Saat selai itu dioleskan ke permukaan perut roti, cairan kental itu seolah meresap. Kini roti itu memancarkan aura hitam yang sama. Itu mungkin terlihat… sedikit terlihat menganggu dari pada menarik.
“I-ini… ahaha… saya… agak kurang yakin,” Ny. Atilla tampak enggan mencicipi. Bahkan Beng telah menutup matanya. “Tapi… kenapa mereka nggak punya bau ya, Tn. Moritz?”
“Unik, kan? Awalnya saya berpikir begitu. Tapi… percayalah, rasanya lebih nikmat dari selai strawberry manapun!” Moritz mendekatkan roti yang memancarkan aura hitam itu ke Ny. Atilla.
Karena Moritz bersikeras dengan wajah ramahnya, kini Ny. Atilla mengurungkan niatnya. Roti tersebut perlahan dimasukkan dalam mulutnya, lantas….
“Emmhhh! I-ini….” Ny. Atilla segera menjawil anaknya, Beng. “Beng! Beng! Kamu harus coba ini, nak!”
“E-N-GGAK!”
Mendengar itu, Ny. Atilla malah semakin terdorong untuk memaksanya. Ia mencuil roti bekas gigitannya. Ia menggelitiki pinggang Beng.
“MAAA~! GELII! AHAHAHAHA! Eup-“
#Munchmunch!
“Kok enak, sih?”
Beng segera menghabiskan sisa gigitan milik ibunya.

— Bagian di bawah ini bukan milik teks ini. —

-- ==== Sys2Proof/Laws/Lanes.lean ====
section
/-! SUPPORT. What the issue of a word does to one thread (R11, R18-R23, R27, R28, R61): `Thread.issueLane` and
`Thread.issueMember` meet `Thread.Acted` and `Thread.Passed`. -/

namespace Sys2Proof.Machine

open Sys2Proof

theorem getD_set_ne {α : Type} (l : List α) {n m : Nat} (x d : α) (h : m ≠ n) : (l.set n x).getD m d = l.getD m d := by
  rw [List.getD_eq_getElem?_getD, List.getD_eq_getElem?_getD, List.getElem?_set_ne (Ne.symm h)]

theorem flagAt_set_false (l : List Bool) (n : Nat) : flagAt (l.set n false) n = false := by
  unfold flagAt
  rw [List.getD_eq_getElem?_getD, List.getElem?_set]
  rw [if_pos rfl]
  split_ifs <;> rfl

theorem flagAt_set_false_of (l : List Bool) (n m : Nat) (h : flagAt l m = false) : flagAt (l.set n false) m = false := by
  by_cases e : m = n
  · subst e; exact flagAt_set_false l m
  · unfold flagAt at *
    rw [getD_set_ne _ _ _ e]; exact h

theorem staleBy_home (hs : List Home) (l : Latch) : (staleBy hs l).home = l.home := by
  unfold staleBy; split_ifs <;> rfl

/-- One more home. -/
theorem staleBy_snoc (hs : List Home) (h : Home) (l : Latch) :
    staleBy (hs ++ [h]) l = if (staleBy hs l).home = some h then { staleBy hs l with stale := true } else staleBy hs l := by
  rw [staleBy_home]
  unfold staleBy
  by_cases c : ∃ w ∈ hs, l.home = some w
  · obtain ⟨w, hw, e⟩ := c
    have c1 : ∃ w ∈ hs ++ [h], l.home = some w := ⟨w, List.mem_append_left _ hw, e⟩
    have c2 : ∃ w ∈ hs, l.home = some w := ⟨w, hw, e⟩
    rw [if_pos c1, if_pos c2]
    split_ifs <;> rfl
  · rw [if_neg c]
    by_cases e : l.home = some h
    · have c1 : ∃ w ∈ hs ++ [h], l.home = some w := ⟨h, by simp, e⟩
      rw [if_pos e, if_pos c1]
    · rw [if_neg e, if_neg]
      rintro ⟨w, hw, e'⟩
      rcases List.mem_append.1 hw with hw | hw
      · exact c ⟨w, hw, e'⟩
      · rw [List.mem_singleton.1 hw] at e'; exact e e'

/-! ### Reading registers dead and making latches stale (R19, R23) -/

theorem Thread.spent_refl (t : Thread) : t.Spent [] [] t where
  rest := rfl
  size := ⟨rfl, rfl⟩
  regs := fun _ _ => rfl
  tags := fun _ _ => rfl
  untagged := fun _ h => by simp at h
  latches := by
    have : staleBy [] = id := by funext l; simp [staleBy]
    simp [this]

theorem Thread.Spent.stale {t k : Thread} {dead : List Nat} {wrote : List Home} (s : t.Spent dead wrote k) (h : Home) :
    t.Spent dead (wrote ++ [h]) (k.stale h) where
  rest := by
    unfold Thread.stale
    rw [s.rest]
  size := s.size
  regs := s.regs
  tags := s.tags
  untagged := s.untagged
  latches := by
    unfold Thread.stale
    simp only [s.latches, List.map_map, ← List.append_assoc]
    exact List.map_congr_left fun l _ => (staleBy_snoc _ h l).symm

theorem Thread.Spent.staleAll {t k : Thread} {dead : List Nat} {wrote : List Home} (s : t.Spent dead wrote k)
    (hs : List Home) : t.Spent dead (wrote ++ hs) (hs.foldl Thread.stale k) := by
  induction hs generalizing wrote k with
  | nil => simpa using s
  | cons h r ih => simpa using ih (s.stale h)

theorem Thread.Spent.kill1 {t k : Thread} {dead : List Nat} (s : t.Spent dead [] k) (n : Nat) (w : Word) :
    t.Spent (dead ++ [n]) [] ({ (k.wrV n w) with held := k.held }.stale (.v n)) where
  rest := by
    unfold Thread.stale Thread.wrV
    rw [s.rest]
  size := by
    have := s.size
    simpa [Thread.stale, Thread.wrV] using this
  regs := by
    intro m hm
    simp only [List.mem_append, List.mem_singleton, not_or] at hm
    have := s.regs m hm.1
    unfold Thread.rdV at *
    simp only [Thread.stale, Thread.wrV]
    rw [getD_set_ne _ _ _ hm.2]
    exact this
  tags := by
    intro m hm
    have h1 := s.tags m fun j hj => hm j (by simp [hj])
    have h2 := hm n (by simp)
    unfold flagAt at *
    simp only [Thread.stale, Thread.wrV]
    rw [getD_set_ne _ _ _ (Ne.symm h2)]
    exact h1
  untagged := by
    intro m hm
    simp only [Thread.stale, Thread.wrV]
    rcases List.mem_append.1 hm with hm | hm
    · exact flagAt_set_false_of _ _ _ (s.untagged m hm)
    · rw [List.mem_singleton.1 hm]; exact flagAt_set_false _ _
  latches := by
    have hb := s.latches
    simp only [List.append_nil] at hb
    simp only [Thread.stale, Thread.wrV, hb, List.map_map, List.map_append, List.map_cons, List.map_nil, List.append_nil]
    exact List.map_congr_left fun l _ => (staleBy_snoc _ (.v n) l).symm

theorem Thread.Spent.kill {t k : Thread} {dead : List Nat} (s : t.Spent dead [] k) (draw : Nat) (l : List Nat) :
    t.Spent (dead ++ l) [] (k.kill draw l) := by
  induction l generalizing dead k draw with
  | nil => simpa [Thread.kill] using s
  | cons n r ih =>
    have := ih (s.kill1 n (undefWord draw k (k.rdV n))) (draw + 1)
    simpa [Thread.kill] using this

/-! ### The latch chain, and the writes of the issue cycle -/

theorem Thread.foldl_shift (k : Thread) (ready : Nat) (l : List (Word × Option Home)) :
    ∃ h, l.foldl (fun t p => t.shift p.1 p.2 ready) k = { k with b := pushLatches ready k.b l, held := h } := by
  induction l generalizing k with
  | nil => exact ⟨k.held, rfl⟩
  | cons p r ih =>
    obtain ⟨h, e⟩ := ih (k.shift p.1 p.2 ready)
    exact ⟨h, by simpa [Thread.shift, pushLatches] using e⟩

theorem Thread.apply_held (k : Thread) (h : List Word) (u : Upd) :
    { ({ k with held := h }.apply u) with held := [] } = { (k.apply u) with held := [] } := by
  cases u <;> rfl

theorem Thread.foldl_apply_held (l : List Upd) (k m : Thread) (e : { k with held := [] } = { m with held := [] }) :
    { (l.foldl Thread.apply k) with held := [] } = { (l.foldl Thread.apply m) with held := [] } := by
  induction l generalizing k m with
  | nil => exact e
  | cons u r ih =>
    apply ih
    rw [← Thread.apply_held k [], ← Thread.apply_held m [], e]

theorem Thread.foldl_apply_words (l : List Upd) (k : Thread) : (l.foldl Thread.apply k).words = k.words := by
  induction l generalizing k with
  | nil => rfl
  | cons u r ih =>
    rw [List.foldl_cons, ih]
    cases u <;> rfl

theorem Thread.foldl_apply_xfer (l : List Upd) (k : Thread) : (l.foldl Thread.apply k).xfer = k.xfer := by
  induction l generalizing k with
  | nil => rfl
  | cons u r ih =>
    rw [List.foldl_cons, ih]
    cases u <;> rfl

theorem Thread.foldl_apply_fenced (l : List Upd) (k : Thread) :
    (l.foldl Thread.apply k).fenced = k.fenced ∧ (l.foldl Thread.apply k).fetchGates = k.fetchGates := by
  induction l generalizing k with
  | nil => exact ⟨rfl, rfl⟩
  | cons u r ih =>
    rw [List.foldl_cons, (ih _).1, (ih _).2]
    cases u <;> exact ⟨rfl, rfl⟩

theorem Thread.foldl_apply_gates (l : List Upd) (k : Thread) : (l.foldl Thread.apply k).gates = k.gates := by
  induction l generalizing k with
  | nil => rfl
  | cons u r ih =>
    rw [List.foldl_cons, ih]
    cases u <;> rfl

/-- An issued word leaves what its thread's next accesses follow. -/
theorem Thread.Acted.gates {t u : Thread} {dead : List Nat} {r : LaneOut} {cycle op : Nat} {next : DWord}
    {sf : Option (Fin 12)} {count : Bool} (h : t.Acted dead r cycle op next sf count u) : u.gates = t.gates := by
  obtain ⟨k, hk, hu⟩ := h
  have h1 := congrArg Thread.gates hu
  have h2 : k.gates = t.gates := by rw [hk.rest]
  simpa only [Thread.bare, Thread.foldl_apply_gates, h2] using h1

theorem Thread.Passed.gates {t u : Thread} {cycle : Nat} {next : DWord} {count : Bool}
    (h : t.Passed cycle next count u) : u.gates = t.gates := (congrArg Thread.gates h :)

/-- What the issue of a word does in a lane in which it acts. -/
theorem Thread.issueLane_acted (t : Thread) (draw cycle op : Nat) (sf : Option (Fin 12)) (dead : List Nat) (r : LaneOut)
    (next : DWord) (count : Bool) (u : Thread)
    (hu : u.bare = (((t.issueLane draw cycle sf dead r).issueMember cycle (r.next.getD next) count).transfer op r).bare) :
    t.Acted dead r cycle op next sf count u := by
  have s0 : t.Spent dead [] (t.kill draw dead) := by simpa using t.spent_refl.kill draw dead
  have s1 := s0.staleAll (r.upds.flatMap Upd.homes)
  simp only [List.nil_append] at s1
  refine ⟨_, s1, ?_⟩
  obtain ⟨h, e⟩ := Thread.foldl_shift ((r.upds.flatMap Upd.homes).foldl Thread.stale (t.kill draw dead))
    (cycle + aluLatency) r.latch
  have hw : (t.kill draw dead).words = t.words := by rw [s0.rest]
  have hw1 : ((r.upds.flatMap Upd.homes).foldl Thread.stale (t.kill draw dead)).words = t.words := by rw [s1.rest]
  have hx1 : ((r.upds.flatMap Upd.homes).foldl Thread.stale (t.kill draw dead)).xfer = t.xfer := by rw [s1.rest]
  have hf1 : ((r.upds.flatMap Upd.homes).foldl Thread.stale (t.kill draw dead)).fenced = t.fenced := by rw [s1.rest]
  have hg1 : ((r.upds.flatMap Upd.homes).foldl Thread.stale (t.kill draw dead)).fetchGates = t.fetchGates := by rw [s1.rest]
  simp only [Thread.issueLane, e] at hu
  have key := Thread.foldl_apply_held r.now
    { ((r.upds.flatMap Upd.homes).foldl Thread.stale (t.kill draw dead)) with
      b := pushLatches (cycle + 4) ((r.upds.flatMap Upd.homes).foldl Thread.stale (t.kill draw dead)).b r.latch, held := h }
    { ((r.upds.flatMap Upd.homes).foldl Thread.stale (t.kill draw dead)) with
      b := pushLatches (cycle + 4) ((r.upds.flatMap Upd.homes).foldl Thread.stale (t.kill draw dead)).b r.latch,
      held := u.held } rfl
  simp only [aluLatency] at hu
  dsimp only
  revert hu key
  generalize hx : List.foldl Thread.apply _ r.now = x
  generalize List.foldl Thread.apply _ r.now = y
  intro hu key
  have kw : x.words = t.words := by rw [← hx, Thread.foldl_apply_words]; exact hw1
  have kx : x.xfer = t.xfer := by rw [← hx, Thread.foldl_apply_xfer]; exact hx1
  have kf : x.fenced = t.fenced := by rw [← hx, (Thread.foldl_apply_fenced _ _).1]; exact hf1
  have kg : x.fetchGates = t.fetchGates := by rw [← hx, (Thread.foldl_apply_fenced _ _).2]; exact hg1
  have hy : y = { x with held := y.held } := by
    have := congrArg (fun z : Thread => { z with held := y.held }) key
    exact this.symm
  rw [hy]
  cases hp : r.park with
  | none =>
    rw [hp] at hu
    have hh : u.held = if r.fps = 0 then x.held else (x.fps ||| r.fps) :: x.held := (congrArg Thread.held hu :)
    rw [hu, hh, ← kw, ← kx, ← kf, ← kg]
    rfl
  | some p =>
    rw [hp] at hu
    have hh : u.held = if r.fps = 0 then x.held else (x.fps ||| r.fps) :: x.held := (congrArg Thread.held hu :)
    rw [hu, hh, ← kw, ← kx, ← kf, ← kg]
    rfl

/-- A member lane that is not visited. -/
theorem Thread.issueMember_passed (t : Thread) (cycle : Nat) (next : DWord) (count : Bool) (u : Thread)
    (hu : u.bare = (t.issueMember cycle next count).bare) : t.Passed cycle next count u := hu

end Sys2Proof.Machine
end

(Oi, oi, kelinci dekil sableng ini maunya apa?) Moritz sedikit sebal.
“Bagaimana, Ny. Atilla?”
“Saya merasa sedikit ada campuran blueberry dan strawberry. Mmm… ah ada sensasi mint dan leci juga. Saya nggak tahu sekompleks ini!”

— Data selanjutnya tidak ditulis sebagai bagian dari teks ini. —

/-! ### State.upCore -/

@[simp] theorem State.upCore_cores (s : State) (c : CoreId) (h : Core → Core) : (s.upCore c h).cores = s.cores.put (coreNo c) (h (s.core c)) := rfl
@[simp] theorem State.upCore_dies (s : State) (c : CoreId) (h : Core → Core) : (s.upCore c h).dies = s.dies := rfl
@[simp] theorem State.upCore_teams (s : State) (c : CoreId) (h : Core → Core) : (s.upCore c h).teams = s.teams := rfl
@[simp] theorem State.upCore_objs (s : State) (c : CoreId) (h : Core → Core) : (s.upCore c h).objs = s.objs := rfl
@[simp] theorem State.upCore_ctxs (s : State) (c : CoreId) (h : Core → Core) : (s.upCore c h).ctxs = s.ctxs := rfl
@[simp] theorem State.upCore_spaces (s : State) (c : CoreId) (h : Core → Core) : (s.upCore c h).spaces = s.spaces := rfl
@[simp] theorem State.upCore_eps (s : State) (c : CoreId) (h : Core → Core) : (s.upCore c h).eps = s.eps := rfl
@[simp] theorem State.upCore_scheds (s : State) (c : CoreId) (h : Core → Core) : (s.upCore c h).scheds = s.scheds := rfl
@[simp] theorem State.upCore_lines (s : State) (c : CoreId) (h : Core → Core) : (s.upCore c h).lines = s.lines := rfl
@[simp] theorem State.upCore_reserves (s : State) (c : CoreId) (h : Core → Core) : (s.upCore c h).reserves = s.reserves := rfl
@[simp] theorem State.upCore_csets (s : State) (c : CoreId) (h : Core → Core) : (s.upCore c h).csets = s.csets := rfl
@[simp] theorem State.upCore_answers (s : State) (c : CoreId) (h : Core → Core) : (s.upCore c h).answers = s.answers := rfl
@[simp] theorem State.upCore_keys (s : State) (c : CoreId) (h : Core → Core) : (s.upCore c h).keys = s.keys := rfl
@[simp] theorem State.upCore_slots (s : State) (c : CoreId) (h : Core → Core) : (s.upCore c h).slots = s.slots := rfl
@[simp] theorem State.upCore_sessions (s : State) (c : CoreId) (h : Core → Core) : (s.upCore c h).sessions = s.sessions := rfl
@[simp] theorem State.upCore_regs (s : State) (c : CoreId) (h : Core → Core) : (s.upCore c h).regs = s.regs := rfl
@[simp] theorem State.upCore_qifs (s : State) (c : CoreId) (h : Core → Core) : (s.upCore c h).qifs = s.qifs := rfl
@[simp] theorem State.upCore_root (s : State) (c : CoreId) (h : Core → Core) : (s.upCore c h).root = s.root := rfl
@[simp] theorem State.upCore_creation (s : State) (c : CoreId) (h : Core → Core) : (s.upCore c h).creation = s.creation := rfl
@[simp] theorem State.upCore_launches (s : State) (c : CoreId) (h : Core → Core) : (s.upCore c h).launches = s.launches := rfl
@[simp] theorem State.upCore_launchSeq (s : State) (c : CoreId) (h : Core → Core) : (s.upCore c h).launchSeq = s.launchSeq := rfl
@[simp] theorem State.upCore_accepted (s : State) (c : CoreId) (h : Core → Core) : (s.upCore c h).accepted = s.accepted := rfl
@[simp] theorem State.upCore_turns (s : State) (c : CoreId) (h : Core → Core) : (s.upCore c h).turns = s.turns := rfl
@[simp] theorem State.upCore_revs (s : State) (c : CoreId) (h : Core → Core) : (s.upCore c h).revs = s.revs := rfl
@[simp] theorem State.upCore_revSeq (s : State) (c : CoreId) (h : Core → Core) : (s.upCore c h).revSeq = s.revSeq := rfl
@[simp] theorem State.upCore_msgSeq (s : State) (c : CoreId) (h : Core → Core) : (s.upCore c h).msgSeq = s.msgSeq := rfl
@[simp] theorem State.upCore_mem (s : State) (c : CoreId) (h : Core → Core) : (s.upCore c h).mem = s.mem := rfl
@[simp] theorem State.upCore_tags (s : State) (c : CoreId) (h : Core → Core) : (s.upCore c h).tags = s.tags := rfl
@[simp] theorem State.upCore_poison (s : State) (c : CoreId) (h : Core → Core) : (s.upCore c h).poison = s.poison := rfl
@[simp] theorem State.upCore_stamps (s : State) (c : CoreId) (h : Core → Core) : (s.upCore c h).stamps = s.stamps := rfl
@[simp] theorem State.upCore_modes (s : State) (c : CoreId) (h : Core → Core) : (s.upCore c h).modes = s.modes := rfl
@[simp] theorem State.upCore_summary (s : State) (c : CoreId) (h : Core → Core) : (s.upCore c h).summary = s.summary := rfl
@[simp] theorem State.upCore_cxl (s : State) (c : CoreId) (h : Core → Core) : (s.upCore c h).cxl = s.cxl := rfl
@[simp] theorem State.upCore_lost (s : State) (c : CoreId) (h : Core → Core) : (s.upCore c h).lost = s.lost := rfl
@[simp] theorem State.upCore_rows (s : State) (c : CoreId) (h : Core → Core) : (s.upCore c h).rows = s.rows := rfl
@[simp] theorem State.upCore_dead (s : State) (c : CoreId) (h : Core → Core) : (s.upCore c h).dead = s.dead := rfl
@[simp] theorem State.upCore_coh (s : State) (c : CoreId) (h : Core → Core) : (s.upCore c h).coh = s.coh := rfl
@[simp] theorem State.upCore_events (s : State) (c : CoreId) (h : Core → Core) : (s.upCore c h).events = s.events := rfl
@[simp] theorem State.upCore_fw (s : State) (c : CoreId) (h : Core → Core) : (s.upCore c h).fw = s.fw := rfl
@[simp] theorem State.upCore_state (s : State) (c : CoreId) (h : Core → Core) : (s.upCore c h).state = s.state := rfl
@[simp] theorem State.upCore_corrected (s : State) (c : CoreId) (h : Core → Core) : (s.upCore c h).corrected = s.corrected := rfl
@[simp] theorem State.upCore_errlog (s : State) (c : CoreId) (h : Core → Core) : (s.upCore c h).errlog = s.errlog := rfl
@[simp] theorem State.upCore_spdm (s : State) (c : CoreId) (h : Core → Core) : (s.upCore c h).spdm = s.spdm := rfl
@[simp] theorem State.upCore_vfs (s : State) (c : CoreId) (h : Core → Core) : (s.upCore c h).vfs = s.vfs := rfl
@[simp] theorem State.upCore_bars (s : State) (c : CoreId) (h : Core → Core) : (s.upCore c h).bars = s.bars := rfl
@[simp] theorem State.upCore_atsOn (s : State) (c : CoreId) (h : Core → Core) : (s.upCore c h).atsOn = s.atsOn := rfl
@[simp] theorem State.upCore_priOn (s : State) (c : CoreId) (h : Core → Core) : (s.upCore c h).priOn = s.priOn := rfl
@[simp] theorem State.upCore_flr (s : State) (c : CoreId) (h : Core → Core) : (s.upCore c h).flr = s.flr := rfl
@[simp] theorem State.upCore_pasids (s : State) (c : CoreId) (h : Core → Core) : (s.upCore c h).pasids = s.pasids := rfl
@[simp] theorem State.upCore_vectors (s : State) (c : CoreId) (h : Core → Core) : (s.upCore c h).vectors = s.vectors := rfl
@[simp] theorem State.upCore_pageReqs (s : State) (c : CoreId) (h : Core → Core) : (s.upCore c h).pageReqs = s.pageReqs := rfl
@[simp] theorem State.upCore_ats (s : State) (c : CoreId) (h : Core → Core) : (s.upCore c h).ats = s.ats := rfl
@[simp] theorem State.upCore_conns (s : State) (c : CoreId) (h : Core → Core) : (s.upCore c h).conns = s.conns := rfl
@[simp] theorem State.upCore_leaving (s : State) (c : CoreId) (h : Core → Core) : (s.upCore c h).leaving = s.leaving := rfl
@[simp] theorem State.upCore_outbox (s : State) (c : CoreId) (h : Core → Core) : (s.upCore c h).outbox = s.outbox := rfl
@[simp] theorem State.upCore_remap (s : State) (c : CoreId) (h : Core → Core) : (s.upCore c h).remap = s.remap := rfl
@[simp] theorem State.upCore_inputs (s : State) (c : CoreId) (h : Core → Core) : (s.upCore c h).inputs = s.inputs := rfl
@[simp] theorem State.upCore_turn (s : State) (c : CoreId) (h : Core → Core) : (s.upCore c h).turn = s.turn := rfl
@[simp] theorem State.upCore_sel (s : State) (c : CoreId) (h : Core → Core) : (s.upCore c h).sel = s.sel := rfl
@[simp] theorem State.upCore_ev (s : State) (c : CoreId) (h : Core → Core) : (s.upCore c h).ev = s.ev := rfl
@[simp] theorem State.upCore_asks (s : State) (c : CoreId) (h : Core → Core) : (s.upCore c h).asks = s.asks := rfl
@[simp] theorem State.upCore_draws (s : State) (c : CoreId) (h : Core → Core) : (s.upCore c h).draws = s.draws := rfl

Kedua tamu Moritz itu sangat berterima kasih. Kedua wajah mereka diselimuti kagum dan terlihat tidak sabar mencoba selai itu di rumah.
“Ngomong – ngomong, ini sudah sore. Boleh saya antar?”
“Eh kok nanya? Buruan lah!” sahut Beng spontan.
(Bocah sableng ini nggak ada hormatnya ya?)
“Hussh, yang sopan, Beng!” Ny.Atilla kemudian berpaling pada Moritz. “Ah nggak usah, Tn.Moritz! Saya punya beberapa mantra untuk kamuflase. Seorang Elf, Nona Esta baru – baru ini mengadakan pengajaran sihir melindungi diri untuk warga desa,”
“Hm…. Tapi, serigala grizzly nggak hanya mengandalkan mata. Hidungnya bisa mencium dari Pirn sampai Grenaldine,”
Penjelasan Moritz yang menaruh khawatir pada mereka, membuat Ny. Atilla bimbang.
“Tapi, kalau anda hanya mengantar kami….”
“Ah, saya juga ada perlu dengan kepala desa. Jadi kenapa nggak bareng?”
(Nah, nggak juga sih. Aku bisa ke desa kapanpun….)
“Oh jadi begitu! Syukurlah!”
Setelah Moritz mengunci rumahnya, mereka segera menaiki lembah. Lalu masuk ke hutan. Moritz merapalkan beberapa mantra pendeteksi. Karena bukan serigala grizzly dan anjing tempurung yang ia khawatirkan, tapi hal lain yang ia belum yakin tentang itu.
Sekitar lima hari yang lalu, ketika Moritz menemukan Beng dan kawan – kawannya dicegat serigala grizzly di hutan vaughtort. Moritz tidak berpikir bahwa serigala grizzly atau Beng dan kawan – kawannya yang salah. Tapi karena Moritz merasa ada yang menggunakan sihir medan luas pada hutan.
(Lagipula… baik serigala grizzly atau anjing tempurung seharusnya nggak bisa mencium bau Beng. Aku telah memasang sihir kamuflase bau tingkat empat pada semua penduduk Desa Vaughtort, sedangkan makhluk di sekitar ini hanya sampai tingkat tiga.)
(Dan baik serigala grizzly dan anjing tempurung, nggak akan datang kalau nggak ada bau. Lalu siapa? Atau… apa?)
Moritz selalu terbiasa mengungkapkan permasalahannya lewat batinnya sendiri. Baginya, bila bisa meminimalisir seseorang untuk takut, ia lebih baik nggak memberitahukan fakta tersebut.
(*”Kau butuh bantuan, sobat?”*)
Tipikal suara dalam dan bergema menyahut dalam benak Moritz.